In der wöchentlich vermessenen Mediendemokratie Amerikas sind seine Zustimmungsraten auf Tiefstwerte um die 40 Prozent gesunken. Außenpolitisch gilt Obama vielen als Zauderling, dessen Taktiererei – siehe Syrien – Amerika am Ende teuer zu stehen kommen könnte. Innenpolitisch hat die Administration durch eine nicht abreißende Welle von Skandalen, die von der politisch gefärbten Steuerbehörde IRS bis zum jüngsten Versagen der Personenschützer vom Secret Service reichen, einen so schweren Stand, dass Obamas Pluspunkte untergehen: In den vergangenen 55 Monaten hat die US-Wirtschaft zehn Millionen Jobs geschaffen – „das längste ununterbrochene Jobwachstum in unserer Geschichte“, wie der Präsident nicht müde wird zu betonen. Aber er dringt damit nicht mehr durch.

Zwei Jahre als „lahme Ente“?

Über die Konsequenzen einer möglichen „Ein-Parteien-Herrschaft“ in beiden Kammern des Parlaments kursieren verschiedene Ansichten. Die konventionelle Betrachtung erwartet eine Beschleunigung der Machtlosigkeit Obamas in den letzten zwei Jahren seiner Amtszeit. Gegen die Einheitsfront der Republikaner werde Obama nur noch mit präsidialen Verordnungen anrennen können, vermutet das Wall Street Journal.
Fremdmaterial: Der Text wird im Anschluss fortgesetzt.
-- ==== Sys2Proof/Tests/Slice0.lean ====
section
/-! SUPPORT. Tests whose expected values are the spec's own (the examples of its rules and 95_test_vectors.md), and for every
obligation with hypotheses a witness: concrete states and operands that meet them together. -/

open Sys2Proof Sys2Proof.Machine

namespace Sys2Proof.Tests

/-! ### Decoding: one word per command, written out from 30_encoding.md R71 -/

theorem test_decode_nop : decode 0x00000000#32 = .ok .nop := by decide
theorem test_decode_crcInit : decode 0x00000001#32 = .ok .crcInit := by decide
theorem test_decode_crcByte : decode 0x00003102#32 = .ok (.crcByte 0x31) := by decide
theorem test_decode_crcWord : decode 0x00000003#32 = .ok .crcWord := by decide
theorem test_decode_adlerInit : decode 0x00000004#32 = .ok .adlerInit := by decide
theorem test_decode_adlerByte : decode 0x00006105#32 = .ok (.adlerByte 0x61) := by decide
theorem test_decode_adlerWord : decode 0x00000006#32 = .ok .adlerWord := by decide
theorem test_decode_putByte : decode 0x0000FF10#32 = .ok (.putByte 0xFF) := by decide
theorem test_decode_putWord : decode 0x00000011#32 = .ok .putWord := by decide
theorem test_decode_chunkBegin : decode 0x00000012#32 = .ok .chunkBegin := by decide
theorem test_decode_chunkEnd : decode 0x00000013#32 = .ok .chunkEnd := by decide
theorem test_decode_zBegin : decode 0x00000020#32 = .ok .zBegin := by decide
theorem test_decode_zByte : decode 0x00008021#32 = .ok (.zByte 0x80) := by decide
theorem test_decode_zWord : decode 0x00000022#32 = .ok .zWord := by decide
theorem test_decode_zEnd : decode 0x00000023#32 = .ok .zEnd := by decide
theorem test_decode_emitSig : decode 0x00000030#32 = .ok .emitSig := by decide
theorem test_decode_emitIhdr : decode 0x00000031#32 = .ok .emitIhdr := by decide
theorem test_decode_emitIdat : decode 0x00000032#32 = .ok .emitIdat := by decide
theorem test_decode_emitIend : decode 0x00000033#32 = .ok .emitIend := by decide
theorem test_decode_encode : decode 0x0000003F#32 = .ok .encode := by decide

/-! ### Ill-formed words, one per check (R71, R72), and the assembler's operand check (R75) -/

theorem test_reserved_op_refused :
    opKnown 0x00000007#32 = false ∧ decode 0x00000007#32 = .error .reservedOp := by decide
theorem test_mbz_refused :
    mbzClear 0x00010000#32 = false ∧ decode 0x00010000#32 = .error .mbzNotZero := by decide
theorem test_imm_in_n_form_refused :
    immAllowed 0x00000113#32 = false ∧ decode 0x00000113#32 = .error .immNotZero := by decide
theorem test_operand_256_refused : operandInRange 256 = false ∧ assembleByte 0x10 256 = none := by decide
theorem test_assemble : assembleByte 0x02 0x31 = some 0x00003102#32 := by decide
theorem test_table_word : decodeTableWord 32 0x00003102 = some (.crcByte 0x31) := by decide

/-! ### Helpers -/

/-- A next state with a property. -/
def after (o : Host.Outcome State Fault Refusal) (p : State → Bool) : Bool :=
  match o with
  | .next t => p t
  | _ => false

theorem after_next {o : Host.Outcome State Fault Refusal} {p : State → Bool} (h : after o p = true) :
    ∃ t, o = .next t := by
  cases o with
  | next t => exact ⟨t, rfl⟩
  | fault f => simp [after] at h
  | refused r => simp [after] at h

/-- The OBUF bytes of a state from an offset on. -/
def bytesAt (t : State) (a n : Nat) : List Byte := (List.range n).map fun k => t.obuf.read (a + k)

/-- A chunk open at offset 0, with its type put. -/
def chunkState : State := { State.reset with copen := true, optr := 8, obuf := State.reset.obuf.writeSeq 0 [0, 0, 0, 0] }

/-- A stream open. -/
def streamState : State := { State.reset with zopen := true }

/-- The image registers at 1 by 1, black. -/
def blackPixel : State := { State.reset with width := 1, height := 1 }

/-- A command pending. -/
def busyState (w : Word) : State := { State.reset with cmd := w, pend := some w }

/-- A state with what acts next. -/
def queued (s : State) (a : List Event) : State := { s with agenda := a }
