-- ==== Sys2Proof/WellFormed.lean ====
section
/-! DEFINITION. Which instructions are well formed: those whose operands their encoding can hold. -/
namespace Sys2Proof

/-- Why an instruction is ill formed. -/
inductive IllFormed where
  /-- RSV with an `op` that is not reserved (42_runtime_ops.md R176: REQ bits 10:8 = 1xx). -/
  | opNotReserved
  /-- SEND_NIBBLE with an operand whose bits 3:0 are not 0: the pattern holds bits 7:4 only (40_encoder.md R114). -/
  | nibbleLowBits
  /-- SEND_NIBBLE with control bits other than RS: the pattern holds bit 0 only (R114). -/
  | controlHighBits
  deriving DecidableEq, Repr

/-- The first check an instruction fails, if any. -/
def Instr.illFormed? : Instr → Option IllFormed
  | .wcmd _ => none
  | .wchr _ => none
  | .line1 _ => none
  | .line2 _ => none
  | .rsv op _ => if op.getLsbD 2 then none else some .opNotReserved
  | .expWrite _ => none
  | .delay _ => none
  | .blWrite => none
  | .sendNibble n8 rs =>
    if n8 &&& 0x0F#8 ≠ 0#8 then some .nibbleLowBits
    else if rs &&& 0xFE#8 ≠ 0#8 then some .controlHighBits
    else none
  | .sendByte _ _ => none
  | .sendCommand _ => none
  | .sendCharacter _ => none
  | .initS1 => none
  | .initS2 => none
  | .initS3 => none
  | .initS4 => none
  | .initS5 => none
  | .initS6 => none
  | .initS7 => none
  | .irClear => none
  | .irHome => none
  | .irEntryMode => none
  | .irDisplayControl _ => none
  | .irCursorRight => none
  | .irFunctionSet => none
  | .irCommand _ => none
  | .irData _ => none
  | .irForceNibble => none
  | .expStrobe _ _ _ => none
  | .expSettleRelease _ _ _ => none
  | .expBacklightOnly _ => none

/-- An instruction whose operands its encoding can hold. -/
abbrev WellFormed (i : Instr) : Prop := i.illFormed? = none

end Sys2Proof
end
Andere halten ein Abdriften in eine Veto-Republik, in der sich Parlament und Weißes Haus gegenseitig mit Verfahrenstricks neutralisieren, für unwahrscheinlich. „Die Republikaner könnte sich im Falle einer Machtübernahme im Senat keine Fundamental-Opposition mehr leisten. Sie müssen beweisen, dass sie etwas gestalten wollen“, sagen Wissenschaftler der Denkfabrik Brookings, andernfalls könne die Präsidentschaftswahl 2016 für die Konservativen zum Fiasko werden.